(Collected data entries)
┄┄┄┄┄┄┄┄┄┄┄┄┄┄┄┄┄┄┄┄
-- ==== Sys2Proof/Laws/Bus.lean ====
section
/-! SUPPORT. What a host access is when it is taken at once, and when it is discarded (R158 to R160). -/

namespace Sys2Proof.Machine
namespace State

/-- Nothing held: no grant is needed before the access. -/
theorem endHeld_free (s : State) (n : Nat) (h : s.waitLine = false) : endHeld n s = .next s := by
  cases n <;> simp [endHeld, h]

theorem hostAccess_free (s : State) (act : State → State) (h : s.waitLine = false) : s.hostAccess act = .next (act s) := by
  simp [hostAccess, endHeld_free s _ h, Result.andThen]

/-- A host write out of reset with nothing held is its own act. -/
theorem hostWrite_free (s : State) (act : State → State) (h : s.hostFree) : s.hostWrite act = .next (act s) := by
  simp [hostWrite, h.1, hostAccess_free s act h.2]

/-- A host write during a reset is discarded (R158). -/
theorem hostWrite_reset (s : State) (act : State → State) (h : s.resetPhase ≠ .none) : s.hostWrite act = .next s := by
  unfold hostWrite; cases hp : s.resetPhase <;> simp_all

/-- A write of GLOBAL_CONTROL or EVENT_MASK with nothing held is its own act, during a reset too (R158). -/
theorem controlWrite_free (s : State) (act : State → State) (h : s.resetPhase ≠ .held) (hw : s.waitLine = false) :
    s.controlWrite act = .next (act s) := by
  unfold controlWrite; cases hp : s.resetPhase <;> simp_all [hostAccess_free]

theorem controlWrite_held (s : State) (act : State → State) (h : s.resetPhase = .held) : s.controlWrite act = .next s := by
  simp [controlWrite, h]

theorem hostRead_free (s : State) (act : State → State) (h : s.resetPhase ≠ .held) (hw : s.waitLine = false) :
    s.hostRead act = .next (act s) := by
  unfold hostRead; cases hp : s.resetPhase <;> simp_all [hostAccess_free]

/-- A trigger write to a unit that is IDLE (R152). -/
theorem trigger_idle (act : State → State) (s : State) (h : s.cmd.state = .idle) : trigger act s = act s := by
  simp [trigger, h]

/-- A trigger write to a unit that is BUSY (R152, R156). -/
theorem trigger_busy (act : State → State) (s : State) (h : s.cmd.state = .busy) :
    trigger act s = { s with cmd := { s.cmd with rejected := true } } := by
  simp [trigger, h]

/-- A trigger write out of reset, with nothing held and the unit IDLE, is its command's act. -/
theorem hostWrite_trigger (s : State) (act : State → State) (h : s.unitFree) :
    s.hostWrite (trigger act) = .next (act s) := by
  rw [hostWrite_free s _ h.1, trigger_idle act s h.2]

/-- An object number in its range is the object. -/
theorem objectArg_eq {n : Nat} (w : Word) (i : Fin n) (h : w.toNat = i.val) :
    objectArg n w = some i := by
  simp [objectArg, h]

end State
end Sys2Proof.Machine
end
┄┄┄┄┄┄┄┄┄┄┄┄┄┄┄┄┄┄┄┄
* _WORK ORDER_: Exact retyping is required: the line with "command's act. -/" through the end of the data, both ends included, and no other line.

* _ANSWER TO THE PROBLEM_:
/-- A trigger write out of reset, with nothing held and the unit IDLE, is its command's act. -/
theorem hostWrite_trigger (s : State) (act : State → State) (h : s.unitFree) :
    s.hostWrite (trigger act) = .next (act s) := by
  rw [hostWrite_free s _ h.1, trigger_idle act s h.2]

/-- An object number in its range is the object. -/
theorem objectArg_eq {n : Nat} (w : Word) (i : Fin n) (h : w.toNat = i.val) :
    objectArg n w = some i := by
  simp [objectArg, h]

end State
end Sys2Proof.Machine
end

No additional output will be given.